Posted by Isabelle Li

Apr 15, 2014 7:16:00 AM

Overall, 2013 was a difficult year for Canadian oil and gas companies, according to a new analysis by CanOils of the last 5 years' annual results for 99 TSX-listed companies (note 1). Capital expenditures reached record highs for recent periods, but so did the average well costs and the amount of capital spending financed by long term debt. Many companies followed up a net loss in 2012 with further - and often increasing - losses in 2013.

Continuing Losses

The 99 companies’ (hereafter: “the group”) total combined net income continued last year’s downslide by dropping 5.7% from 2012 to Cdn$10.9 billion, the lowest total in the past 5 years and 51.4% lower than the total of Cdn$21.3 billion in 2010, the recent high.
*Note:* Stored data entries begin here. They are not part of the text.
-- ==== Sys2Proof/Laws/Keeps.lean ====
section
/-! SUPPORT. What every operation of the block keeps: the queue, the clock, the canonical form of the register file,
what has left the block, the free values drawn, and the fuses. One relation, its rules, and one lemma per operation
(here and in the KeepsX files). -/

namespace Sys2Proof.Machine

/-- State t follows from s by operations of the block: the queue and the clock are as before, a register file of
canonical form stays so, what has left the block stays outside, free values are drawn in order, and no lifecycle or
revocation fuse is blown back. -/
structure Keeps (s t : State) : Prop where
  pending : t.pending = s.pending
  now : t.now = s.now
  regs : s.regsWf → t.regsWf
  outbox : s.outbox <:+ t.outbox
  draws : s.draws ≤ t.draws
  life : ∀ i, s.pwr.life.getLsbD i = true → t.pwr.life.getLsbD i = true
  revoked : ∀ i, s.pwr.revoked.getLsbD i = true → t.pwr.revoked.getLsbD i = true

theorem Keeps.refl (s : State) : Keeps s s := ⟨rfl, rfl, id, List.suffix_refl _, Nat.le_refl _, fun _ h => h, fun _ h => h⟩

theorem Keeps.trans {s t u : State} (h : Keeps s t) (g : Keeps t u) : Keeps s u :=
  ⟨g.pending.trans h.pending, g.now.trans h.now, fun w => g.regs (h.regs w), h.outbox.trans g.outbox,
    Nat.le_trans h.draws g.draws, fun i w => g.life i (h.life i w), fun i w => g.revoked i (h.revoked i w)⟩

/-- The same, with the later part first: what it works on is read from it. -/
theorem Keeps.after {s t u : State} (g : Keeps t u) (h : Keeps s t) : Keeps s u := h.trans g

/-- An operation that touches none of these. -/
theorem Keeps.same {s t : State} (h1 : t.pending = s.pending) (h2 : t.now = s.now) (h3 : t.regs = s.regs)
    (h4 : t.outbox = s.outbox) (h5 : t.draws = s.draws) (h6 : t.pwr.life = s.pwr.life)
    (h7 : t.pwr.revoked = s.pwr.revoked) : Keeps s t :=
  ⟨h1, h2, by rw [State.regsWf, State.regsWf, h3]; exact id, h4 ▸ List.suffix_refl _, h5 ▸ Nat.le_refl _,
    fun _ => by rw [h6]; exact id, fun _ => by rw [h7]; exact id⟩

/-- The same for a record update of what an earlier part of an operation leaves. -/
theorem Keeps.upd {s v : State} {timers : List (Timer × Nat)} {evWait : List (Nat × Word)} {pmuNext : List (Nat ×
    Nat)} {pwr : Pwr} {lanes : List (Nat × LaneSt)} {ports : List (Nat × PortSt)} {macs : List (Nat × MacSt)} {mgmt :
    MgmtSt} {shadow : List (Nat × Option Word)} {frames : List (Nat × Option Frame)} {copies : List (Nat × Option
    Copy)} {nextId : Nat} {mesh : Mesh} {adm : Adm} {sched : Sched} {gates : Gates} {time : TimeSt} {tel : Tel}
    {fabric : List (Nat × Nat)} {assay : Assay} {rings : Rings} {aug : List (Nat × AugCh)} {augTurn : Nat} {silt : List (Nat ×
    SiltSt)} {tilth : Tilth} {harm : Harm} {sec : Sec} {fates : List (Nat × Nat)} (h6 : pwr.life = v.pwr.life) (h7 :
    pwr.revoked = v.pwr.revoked) (h : Keeps s v) : Keeps s (State.mk v.pending v.now v.draws v.regs v.outbox timers
    evWait pmuNext pwr lanes ports macs mgmt shadow frames copies nextId mesh adm sched gates time tel fabric assay
    rings aug augTurn silt tilth harm sec fates) :=
  h.trans (Keeps.same rfl rfl rfl rfl rfl h6 h7)

/-- An operation that changes only the register file, and keeps its form. -/
theorem Keeps.regsOnly (s : State) (r : List (Nat × Word)) (h : swf regReset s.regs = true → swf regReset r = true) :
    Keeps s { s with regs := r } :=
  ⟨rfl, rfl, h, List.suffix_refl _, Nat.le_refl _, fun _ => id, fun _ => id⟩

/-- What an earlier part of an operation keeps, used for the rest of it. -/
theorem Keeps.cut {s t v : State} (g : Keeps s v → Keeps s t) (h : Keeps s v) : Keeps s t := g h

theorem Keeps.ite {s t u : State} {c : Prop} [Decidable c] (h : Keeps s t) (g : Keeps s u) :
    Keeps s (if c then t else u) := by
  split
  · exact h
  · exact g

theorem Keeps.matchP {α : Type} {s : State} {v : α × State} {b : α → State → State} (h : Keeps s v.2)
    (g : ∀ a t, Keeps s t → Keeps s (b a t)) : Keeps s (match v with | (a, t) => b a t) := g v.1 v.2 h

theorem Keeps.foldl {α : Type} {s t : State} {f : State → α → State} {l : List α} (h : Keeps s t)
    (g : ∀ u a, Keeps u (f u a)) : Keeps s (l.foldl f t) := by
  induction l generalizing t with
  | nil => exact h
  | cons a l ih => exact ih (h.trans (g t a))

theorem Keeps.foldlP {α β : Type} {s : State} {t : β × State} {f : β × State → α → β × State} {l : List α}
    (h : Keeps s t.2) (g : ∀ u a, Keeps u.2 (f u a).2) : Keeps s (l.foldl f t).2 := by
  induction l generalizing t with
  | nil => exact h
  | cons a l ih => exact ih (h.trans (g t a))

theorem Keeps.iteP {α : Type} {s : State} {t u : α × State} {c : Prop} [Decidable c] (h : Keeps s t.2)
    (g : Keeps s u.2) : Keeps s (if c then t else u).2 := by
  split
  · exact h
  · exact g

theorem Keeps.matchPP {α β : Type} {s : State} {v : β × State} {b : β → State → α × State} (h : Keeps s v.2)
    (g : ∀ a t, Keeps s t → Keeps s (b a t).2) : Keeps s (match v with | (a, t) => b a t).2 := g v.1 v.2 h

/-! ## For a command's answer -/

/-- If the answer is a next state, it keeps what Keeps says. -/
def KeepsO (s : State) (o : Host.Outcome State Fault Refusal) : Prop := ∀ t, o = .next t → Keeps s t

theorem KeepsO.next {s t : State} (h : Keeps s t) : KeepsO s (.next t) := fun _ e => by cases e; exact h

theorem KeepsO.cut {s v : State} {o : Host.Outcome State Fault Refusal} (g : Keeps s v → KeepsO s o) (h : Keeps s v) :
    KeepsO s o := g h

theorem KeepsO.ite {s : State} {o p : Host.Outcome State Fault Refusal} {c : Prop} [Decidable c] (h : KeepsO s o)
    (g : KeepsO s p) : KeepsO s (if c then o else p) := by
  split
  · exact h
  · exact g

theorem KeepsO.trans {s t : State} {o : Host.Outcome State Fault Refusal} (h : Keeps s t) (g : KeepsO t o) :
    KeepsO s o := fun u e => h.trans (g u e)

theorem KeepsO.matchP {α : Type} {s : State} {v : α × State} {b : α → State → Host.Outcome State Fault Refusal}
    (h : Keeps s v.2) (g : ∀ a t, Keeps s t → KeepsO s (b a t)) : KeepsO s (match v with | (a, t) => b a t) :=
  g v.1 v.2 h

end Sys2Proof.Machine
end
This is not very surprising considering the average natural gas price has dropped 16.9% from an average of Cdn$3.59/mcf in 2010 to Cdn$2.98/mcf in 2013 and the demand in the US for oil and gas imports from Canada has continuously fallen between 2010 and 2012 according to the BP Statistical Review. Total combined EBITDA for these companies increased from last year’s Cdn$54.2 billion by 4.2%, but this is still 8.4% less than 2011’s recent high of Cdn$61.6 billion. The changes in net income and EBITDA over the past five years show that the group’s non-operating costs have increased by almost 60%.

Combined Total Earnings and Impairments (Cdn$ Million)

Canadian-Oil-Gas-Companies-2013-1

Source: The CanOils Database. All figures are combined totals of all the reported figures for the group.

Although earnings have generally been falling and the current profitability position is not very encouraging, it should not be too worrying for shareholders and potential investors in the short term. 27 companies in the group declared dividends this year, with an average payout representing 70.6% of these companies' combined net income. This stands in stark contrast to 5 years ago, when only 8 out of the group declared dividends and the payout ratio was only 30.6%. The total distribution has more than doubled from Cdn$3,437.6 billion in 2009 to Cdn$7,777.5 billion in 2013.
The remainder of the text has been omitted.